#### Available data ####

/-- V61: the response before the second attempt. -/
theorem test_tick_success :
    leads .tick { waitingState 3 1 .getMode 0 with sensor := { Sensor.unset with mode := .query, modeV := true } }
      (fun t => t.out == [.done 1 false .getMode .success 1] && t.q == [] && !t.timerArmed) = true := by decide
/-- V63: a response after the last TX does not count. -/
theorem test_tick_lastAttempt :
    leads .tick { waitingState 3 3 .getMode 0 with sensor := { Sensor.unset with mode := .query, modeV := true } }
      (fun t => t.out == [.done 1 false .getMode .retryExhausted 0] && t.cnt == 0) = true := by decide
/-- V70. -/
theorem test_close_failsPending :
    leads .close pairState
      (fun t => t.closed && t.q == [] && t.cnt == 0 && !t.timerArmed && t.out ==
        [.done 0 true .queryPm .connectionClosed 0, .done 1 false .setPeriod .connectionClosed 0, .closed]) = true := by
  decide
/-- V72. -/
theorem test_close_twice : leads .close closedState (fun t => t == closedState) = true := by decide
/-- V80. -/
theorem test_reset :
    leads .reset { closedState with lastRx := .malformed, unkSticky := true }
      (fun t => t.out == [txFrame 0x04 0 0 0x02] && regRead 0x00 t == 0x01010106 && regRead 0x07 t == 0x00011000) =
        true := by decide
/-- V81. -/
theorem test_reset_noBudget :
    leads .reset (idleState 0)
      (fun t => t.out == [.done 0 true .queryPm .retryExhausted 0] && regRead 0x00 t == 0x01000000) = true := by decide
/-- V91. -/
theorem test_rd_config :
    leads (.rd 0x01) State.reset (fun t => t.rdAnswer == some 0x04080300 && t.out == State.reset.out) = true := by decide
/-- P3, line 9. -/
theorem test_rd_status_lastRx :
    leads (.rd 0x00) { closedState with lastRx := .droppedClosed, nextHandle := 3 }
      (fun t => t.rdAnswer == some 0x03000071) = true := by decide
/-- V94. -/
theorem test_rd_undefinedNumber : leads (.rd 0x08) pairState (fun t => t.rdAnswer == some 0) = true := by decide

/-! The checksum unit and the renderings. -/

/-- V2, V3. -/
theorem test_sum8 : sum8 [0xFF, 0x01] = 0 ∧ sum8 [0xFF, 0xFF, 0xFF, 0xFF, 0xFF, 0xFF] = 0xFA := by decide
/-- V6. -/
theorem test_ckIn : ckIn [0xAA, 0xC0, 0x34, 0x12, 0xE8, 0x03, 0xA1, 0x60, 0x32, 0xAB] = 0x32 := by decide
/-- X5: the rendering of the source's own example. -/
theorem test_firmwareString :
    firmwareString { Sensor.unset with fwY := 0x10, fwM := 0x0B, fwD := 0x15 } = "16-11-21" := by decide
/-- X3. -/
theorem test_readingString : readingString 75 = "7.5" ∧ readingString 81 = "8.1" := by decide
/-- V28. -/
theorem test_readingString_top : readingString 65535 = "6553.5" := by decide

/-! Witnesses: for each obligation with hypotheses, and for each clause of it with hypotheses of its own, a concrete
input that meets all of them together. -/

theorem inv_pairState : Inv pairState := by
  constructor <;> simp [State.reset, pairState, idleState, Config.standard, Config.WF, HandleRun, succHandle, argLegal]

theorem inv_closedState : Inv closedState := by
  constructor <;> simp [closedState, idleState, Config.standard, Config.WF, HandleRun, State.reset]

theorem inv_oneAttempt : Inv (waitingState 1 1 .getMode 0) := by
  constructor <;> simp [State.reset, waitingState, idleState, Config.standard, Config.WF, HandleRun, succHandle, argLegal]

theorem inv_noBudget : Inv (idleState 0) := by
  constructor <;> simp [idleState, Config.standard, Config.WF, HandleRun, State.reset]

/-- A valid PM frame, X3. -/
def pmFrame : List Byte := [0xAA, 0xC0, 0x4B, 0x00, 0x51, 0x00, 0xA1, 0x60, 0x9D, 0xAB]

theorem witness_DecodeEncodeRoundTrip :
    (Instr.setPeriod 30).WF ∧ (Instr.rxInvalid []).WF ∧ (Instr.rx pmFrame).WF ∧
      (Instr.rxUnknownSetting 0x05 0 0 0 0 0).WF ∧ (Instr.reqIllegal 0x071F).WF := by decide
theorem witness_EncodeDecodeRoundTrip : decode ⟨.ev3, [2, 0]⟩ = .ok (.rx []) := by rfl
theorem witness_OpcodeTableWordsDecode :
    (0 : Byte).toNat ≤ 30 ∧ (30 : Byte).toNat ≤ 30 ∧ legal 0x071F = false ∧ legal 0x0800 = false ∧
      ([] : List Byte).length ≤ 255 := by decide
/-- The ids and types beside the known ones. -/
theorem witness_FrameBytesSelectTheirRow :
    (∀ f2 ∈ ([0x00, 0x01, 0x03, 0x05, 0x09, 0xFF] : List Byte), f2 ≠ 0x02 ∧ f2 ≠ 0x06 ∧ f2 ≠ 0x07 ∧ f2 ≠ 0x08) ∧
      ∀ ty ∈ ([0x00, 0xBF, 0xC1, 0xC4, 0xC6, 0xFF] : List Byte), ty ≠ 0xC0 ∧ ty ≠ 0xC5 := by decide
theorem witness_ReservedEventCodesStop :
    ∃ s s' : State, s.inputs = ⟨.ev3, 6 :: [0]⟩ :: [] ∧ s'.inputs = ⟨.ev3, 7 :: []⟩ :: [] :=
  ⟨{ State.reset with inputs := [⟨.ev3, [6, 0]⟩] }, { State.reset with inputs := [⟨.ev3, [7]⟩] }, rfl, rfl⟩
theorem witness_StepRunsDecodedEvent :
    ∃ s : State, s.inputs = ⟨.ev3, [3]⟩ :: [] ∧ decode ⟨.ev3, [3]⟩ = .ok .tick :=
  ⟨{ State.reset with inputs := [⟨.ev3, [3]⟩] }, rfl, rfl⟩
theorem witness_StepWithoutInput :
    pairState.inputs = [] ∧ pairState.timerArmed = true ∧
      (idleState 3).inputs = [] ∧ (idleState 3).timerArmed = false := by decide
theorem witness_Sum8IsTheSumModulo256 : List.Perm [(1 : Byte), 255] [255, 1] := .swap _ _ _
theorem witness_VariableWindowChecksum :
    ([1, 2, 3] : List Byte).length < 4 ∧ 4 ≤ ([1, 2, 3, 4] : List Byte).length ∧
      ([1, 2, 3, 4] : List Byte).length = 4 := by decide
theorem witness_WindowsAgreeOnTenBytes : pmFrame.length = 10 := by decide
theorem witness_AddChecksumWritesOneByte :
    ([1, 2, 3] : List Byte).length < 4 ∧ 4 ≤ ([1, 2, 3, 4] : List Byte).length := by decide
theorem witness_RxEventOutcome :
    closedState.closed = true ∧ (idleState 3).closed = false ∧ validate [0xAA] = .malformed ∧
      validate [0xAA, 0xC0, 0, 0, 0, 0, 0, 0, 1, 0xAB] = .checksumMismatch ∧ validate pmFrame = .valid := by decide
theorem witness_RxRowsRunTheirFrame :
    decode ⟨.rx10, pmFrame⟩ = .ok (.rxPm 0x4B 0x00 0x51 0x00 0xA1 0x60) ∧ decode ⟨.rx10, []⟩ = .ok (.rxInvalid []) :=
  ⟨rfl, rfl⟩
theorem witness_PmFrameSetsReadings :
    ∃ s s' : State, s.closed = false ∧ (s.sensor.modeV = true ∧ s.sensor.mode = .active) ∧
      s'.closed = false ∧ ¬ (s'.sensor.modeV = true ∧ s'.sensor.mode = .active) :=
  ⟨{ idleState 3 with sensor := { Sensor.unset with modeV := true } }, idleState 3, by decide⟩
theorem witness_ModeFrameSetsMode : (idleState 3).closed = false := by decide
theorem witness_SleepFrameSetsSleeping : pairState.closed = false := by decide
theorem witness_FirmwareFrameSetsFirmware : (idleState 0).closed = false := by decide
theorem witness_PeriodFrameSetsPeriod : (waitingState 3 1 .getPeriod 0).closed = false := by decide
theorem witness_UnknownFramesAreReported :
    (Instr.rxUnknownSetting 0x09 0 0 0 0 0).WF ∧ (Instr.rxUnknownType 0xC4 0 0 0 0 0 0).WF ∧
      (idleState 3).closed = false ∧ (idleState 3).cfg.onUnknown = .propagate ∧
      (ignoring (idleState 3)).closed = false ∧ (ignoring (idleState 3)).cfg.onUnknown = .ignore := by decide
theorem witness_InvalidFramesAreDiscarded :
    (Instr.rxInvalid []).WF ∧ (Instr.rxInvalid [0xAA, 0xC0, 0, 0, 0, 0, 0, 0, 1, 0xAB]).WF ∧
      (idleState 3).closed = false := by decide
theorem witness_IllegalWordsAreRefused : legal 0x071F = false ∧ legal 0x1000 = false := by decide
theorem witness_RequestChecksInOrder :
    legal 0x0202 = false ∧ legal 0x0201 = true ∧ closedState.closed = true ∧ fullState.closed = false ∧
      fullState.q.length = fullState.cfg.qdepth.toNat ∧ pairState.closed = false ∧
      pairState.q.length ≠ pairState.cfg.qdepth.toNat := by decide
theorem witness_RequestsRefusedClosedOrFull :
    requestOfInstr (.setSleep 1) = some (.setSleep, 1) ∧ (Instr.setSleep 1).WF ∧ closedState.closed = true ∧
      fullState.closed = false ∧ fullState.q.length = fullState.cfg.qdepth.toNat := by decide
theorem witness_RequestQueuesBehindTheHead :
    requestOfInstr (.setPeriod 30) = some (.setPeriod, 30) ∧ (Instr.setPeriod 30).WF ∧ pairState.closed = false ∧
      pairState.q ≠ [] ∧ pairState.q.length ≠ pairState.cfg.qdepth.toNat := by decide
theorem witness_RequestIntoEmptyQueueIsSent :
    requestOfInstr .queryPm = some (.queryPm, 0) ∧ Instr.queryPm.WF ∧ (idleState 1).closed = false ∧
      (idleState 1).q = [] ∧ (idleState 1).cnt = 0 ∧ 1 ≤ (idleState 1).cfg.qdepth.toNat ∧
      1 ≤ (idleState 1).cfg.allowedRetries.toNat := by decide
theorem witness_RequestWithoutBudgetFailsAtOnce :
    requestOfInstr .getFirmware = some (.getFirmware, 0) ∧ Instr.getFirmware.WF ∧ (idleState 0).closed = false ∧
      (idleState 0).q = [] ∧ (idleState 0).cnt = 0 ∧ 1 ≤ (idleState 0).cfg.qdepth.toNat ∧
      (idleState 0).cfg.allowedRetries = 0 := by decide
theorem witness_ReqWordRunsItsRow :
    decode ⟨.req16, [0x1E, 0x07]⟩ = .ok (.setPeriod 30) ∧ decode ⟨.req16, [0x1F, 0x07]⟩ = .ok (.reqIllegal 0x071F) :=
  ⟨rfl, rfl⟩
theorem witness_TickEnabledExactlyWhileArmed : closedState.timerArmed = false ∧ Inv pairState :=
  ⟨by decide, inv_pairState⟩
theorem witness_TickRetriesTheHead :
    pairState.timerArmed = true ∧ pairState.q = ⟨0, true, .queryPm, 0⟩ :: [⟨1, false, .setPeriod, 30⟩] ∧
      1 ≤ pairState.cnt.toNat ∧ pairState.cnt.toNat + 1 ≤ pairState.cfg.allowedRetries.toNat ∧
      fieldValid .queryPm pairState.sensor = false := by decide
theorem witness_TickCompletesTheHead :
    ∃ s s' : State, s.timerArmed = true ∧ 1 ≤ s.cnt.toNat ∧ s.cnt.toNat + 1 ≤ s.cfg.allowedRetries.toNat ∧
      fieldValid .getMode s.sensor = true ∧ s.q = [⟨1, false, .getMode, 0⟩] ∧
      s'.timerArmed = true ∧ 1 ≤ s'.cnt.toNat ∧ s'.cnt.toNat + 1 ≤ s'.cfg.allowedRetries.toNat ∧
      fieldValid .queryPm s'.sensor = true ∧ s'.q = ⟨0, true, .queryPm, 0⟩ :: ⟨1, false, .setPeriod, 30⟩ :: [] :=
  ⟨{ waitingState 2 1 .getMode 0 with sensor := { Sensor.unset with modeV := true } },
    { pairState with sensor := { Sensor.unset with pmV := true } }, by decide⟩
theorem witness_TickExhaustsTheHead :
    ∃ s s' : State, s.timerArmed = true ∧ 1 ≤ s.cfg.allowedRetries.toNat ∧
      s.cfg.allowedRetries.toNat ≤ s.cnt.toNat ∧ s.cnt.toNat ≤ 254 ∧ s.q = [⟨1, false, .getMode, 0⟩] ∧
      s'.timerArmed = true ∧ 1 ≤ s'.cfg.allowedRetries.toNat ∧ s'.cfg.allowedRetries.toNat ≤ s'.cnt.toNat ∧
      s'.cnt.toNat ≤ 254 ∧ s'.q = ⟨0, true, .queryPm, 0⟩ :: ⟨1, false, .setPeriod, 30⟩ :: [] :=
  ⟨waitingState 254 254 .getMode 0, { pairState with cnt := 3 }, by decide⟩
theorem witness_UnansweredCommandRun :
    requestOfInstr (.setMode 1) = some (.setMode, 1) ∧ (Instr.setMode 1).WF ∧ (idleState 3).closed = false ∧
      (idleState 3).q = [] ∧ (idleState 3).cnt = 0 ∧ (idleState 3).timerArmed = false ∧ (idleState 3).inputs = [] ∧
      (idleState 3).cfg.WF := by decide
/-- Both clauses: the response after the only TX that counts, and after the last. -/
theorem witness_AnsweredCommandRun :
    requestOfInstr .getMode = some (.getMode, 0) ∧ Instr.getMode.WF ∧ answers .getMode (.rxMode 0 1 0 0xA1 0x60) = true ∧
      ∃ s s' : State, s.closed = false ∧ s.q = [] ∧ s.cnt = 0 ∧ s.cfg.WF ∧ 1 ≤ s.cfg.allowedRetries.toNat ∧
        1 < s.cfg.allowedRetries.toNat ∧
        s.inputs = List.replicate (1 - 1) (encode .tick) ++ [encode (.rxMode 0 1 0 0xA1 0x60), encode .tick] ∧
        s'.closed = false ∧ s'.q = [] ∧ s'.cnt = 0 ∧ s'.cfg.WF ∧ s'.cfg.allowedRetries.toNat = 2 ∧
        s'.inputs = List.replicate (2 - 1) (encode .tick) ++ [encode (.rxMode 0 1 0 0xA1 0x60), encode .tick] :=
  ⟨rfl, rfl, rfl, { idleState 2 with inputs := [encode (.rxMode 0 1 0 0xA1 0x60), encode .tick] },
    { idleState 2 with inputs := [encode .tick, encode (.rxMode 0 1 0 0xA1 0x60), encode .tick] }, by decide⟩
theorem witness_CloseEvent :
    closedState.closed = true ∧ pairState.closed = false ∧ pairState.cfg.closePolicy = .failPending ∧
      ∃ s : State, s.closed = false ∧ s.cfg.closePolicy = .abandon :=
  ⟨rfl, rfl, rfl, { pairState with cfg := { Config.standard with closePolicy := .abandon } }, rfl, rfl⟩
theorem witness_AfterClose :
    closedState.closed = true ∧ Inv closedState ∧ legal 0x0100 = true ∧ isReceive (.rx pmFrame) = true ∧
      Instr.close ≠ .reset ∧ exec .close closedState = .next closedState :=
  ⟨rfl, inv_closedState, by decide, rfl, by decide, rfl⟩
theorem witness_RdAnswersAndChangesNothing : 8 ≤ (0x08 : Byte).toNat ∧ 8 ≤ (0xFF : Byte).toNat := by decide
theorem witness_HostRegisterMap :
    (idleState 3).q = [] ∧ pairState.q = ⟨0, true, .queryPm, 0⟩ :: [⟨1, false, .setPeriod, 30⟩] := by decide
theorem witness_ResetEvent :
    1 ≤ (idleState 1).cfg.allowedRetries.toNat ∧ (idleState 1).cfg.bootKind = .queryPm ∧
      (idleState 0).cfg.allowedRetries = 0 := by decide
theorem witness_ResetEventEstablishesInvariant :
    (idleState 254).cfg.WF ∧ ∃ t : State, exec .reset (idleState 254) = .next t := ⟨by decide, _, rfl⟩
theorem witness_StepKeepsInvariant : Inv pairState ∧ ∃ t : State, step pairState = .next t :=
  ⟨inv_pairState, _, rfl⟩
theorem witness_StepKeepsUnsetFieldsZero :
    (idleState 3).sensor.Cleared ∧ ∃ t : State, step ((idleState 3).withFetchWord 16 0x0100) = .next t :=
  ⟨Sensor.unset_cleared, _, rfl⟩
theorem witness_QueuedHandlesDistinct : Inv pairState ∧ pairState.q.length = 2 := ⟨inv_pairState, rfl⟩
theorem witness_ExactlyOneEngineState : Inv pairState ∧ Inv closedState ∧ Inv (idleState 0) :=
  ⟨inv_pairState, inv_closedState, inv_noBudget⟩
theorem witness_ParametersNeverChange : ∃ t : State, exec .reset pairState = .next t := ⟨_, rfl⟩
theorem witness_ClosedFlagWriters :
    (∃ t : State, exec .close pairState = .next t) ∧ (∃ t : State, exec .reset closedState = .next t) ∧
      Instr.tick ≠ .close ∧ Instr.tick ≠ .reset ∧ ∃ t : State, exec .tick pairState = .next t :=
  ⟨⟨_, rfl⟩, ⟨_, rfl⟩, by decide, by decide, _, rfl⟩
theorem witness_StickyFlagWriters :
    (∃ t : State, exec .reset pairState = .next t) ∧ Instr.rxUnknownType 0xC4 0 0 0 0 0 0 ≠ .reset ∧
      ∃ t : State, exec (.rxUnknownType 0xC4 0 0 0 0 0 0) pairState = .next t :=
  ⟨⟨_, rfl⟩, by decide, _, rfl⟩
theorem witness_LastRxWriters :
    (isReceive (.rx []) = true ∧ ∃ t : State, exec (.rx []) closedState = .next t) ∧
      (∃ t : State, exec .reset pairState = .next t) ∧
      isReceive .close = false ∧ Instr.close ≠ .reset ∧ ∃ t : State, exec .close pairState = .next t :=
  ⟨⟨rfl, _, rfl⟩, ⟨_, rfl⟩, rfl, by decide, _, rfl⟩
theorem witness_ValidBitWriters :
    ∃ s t u : State, isReceive .close = false ∧ exec .close s = .next t ∧ fieldValid .queryPm t.sensor = true ∧
      isReceive (.rx []) = true ∧ exec (.rx []) s = .next u ∧ fieldValid .queryPm s.sensor = true :=
  ⟨{ pairState with sensor := { Sensor.unset with pmV := true } }, _, _, rfl, rfl, rfl, rfl, rfl, rfl⟩
theorem witness_CommandsCompleteInOrder :
    Instr.close ≠ .reset ∧ (Instr.close = .close → pairState.cfg.closePolicy = .failPending) ∧
      ∃ t : State, exec .close pairState = .next t := ⟨by decide, fun _ => rfl, _, rfl⟩
theorem witness_EveryCommandCompletes : Inv pairState ∧ pairState.inputs = [] := ⟨inv_pairState, rfl⟩
theorem witness_SmallBudgetsNeverSucceed :
    Inv (waitingState 1 1 .getMode 0) ∧ (waitingState 1 1 .getMode 0).cfg.allowedRetries.toNat ≤ 1 ∧
      (∃ t : State, exec .tick (waitingState 1 1 .getMode 0) = .next t) ∧
      Inv (idleState 0) ∧ (idleState 0).cfg.allowedRetries = 0 ∧ ∃ t : State, exec .getMode (idleState 0) = .next t :=
  ⟨inv_oneAttempt, by decide, ⟨_, rfl⟩, inv_noBudget, rfl, _, rfl⟩
theorem witness_EveryEventCompletes :
    Inv pairState ∧ (Instr.tick = .tick → pairState.timerArmed = true) := ⟨inv_pairState, fun _ => rfl⟩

####

# What is expected
Starting with the line with "(isReceive (.rx [])" above and going on through the line with "t.sensor = true ∧", transcribe every line exactly, both ends included, and add nothing.

# Response for this exercise
    (isReceive (.rx []) = true ∧ ∃ t : State, exec (.rx []) closedState = .next t) ∧
      (∃ t : State, exec .reset pairState = .next t) ∧
      isReceive .close = false ∧ Instr.close ≠ .reset ∧ ∃ t : State, exec .close pairState = .next t :=
  ⟨⟨rfl, _, rfl⟩, ⟨_, rfl⟩, rfl, by decide, _, rfl⟩
theorem witness_ValidBitWriters :
    ∃ s t u : State, isReceive .close = false ∧ exec .close s = .next t ∧ fieldValid .queryPm t.sensor = true ∧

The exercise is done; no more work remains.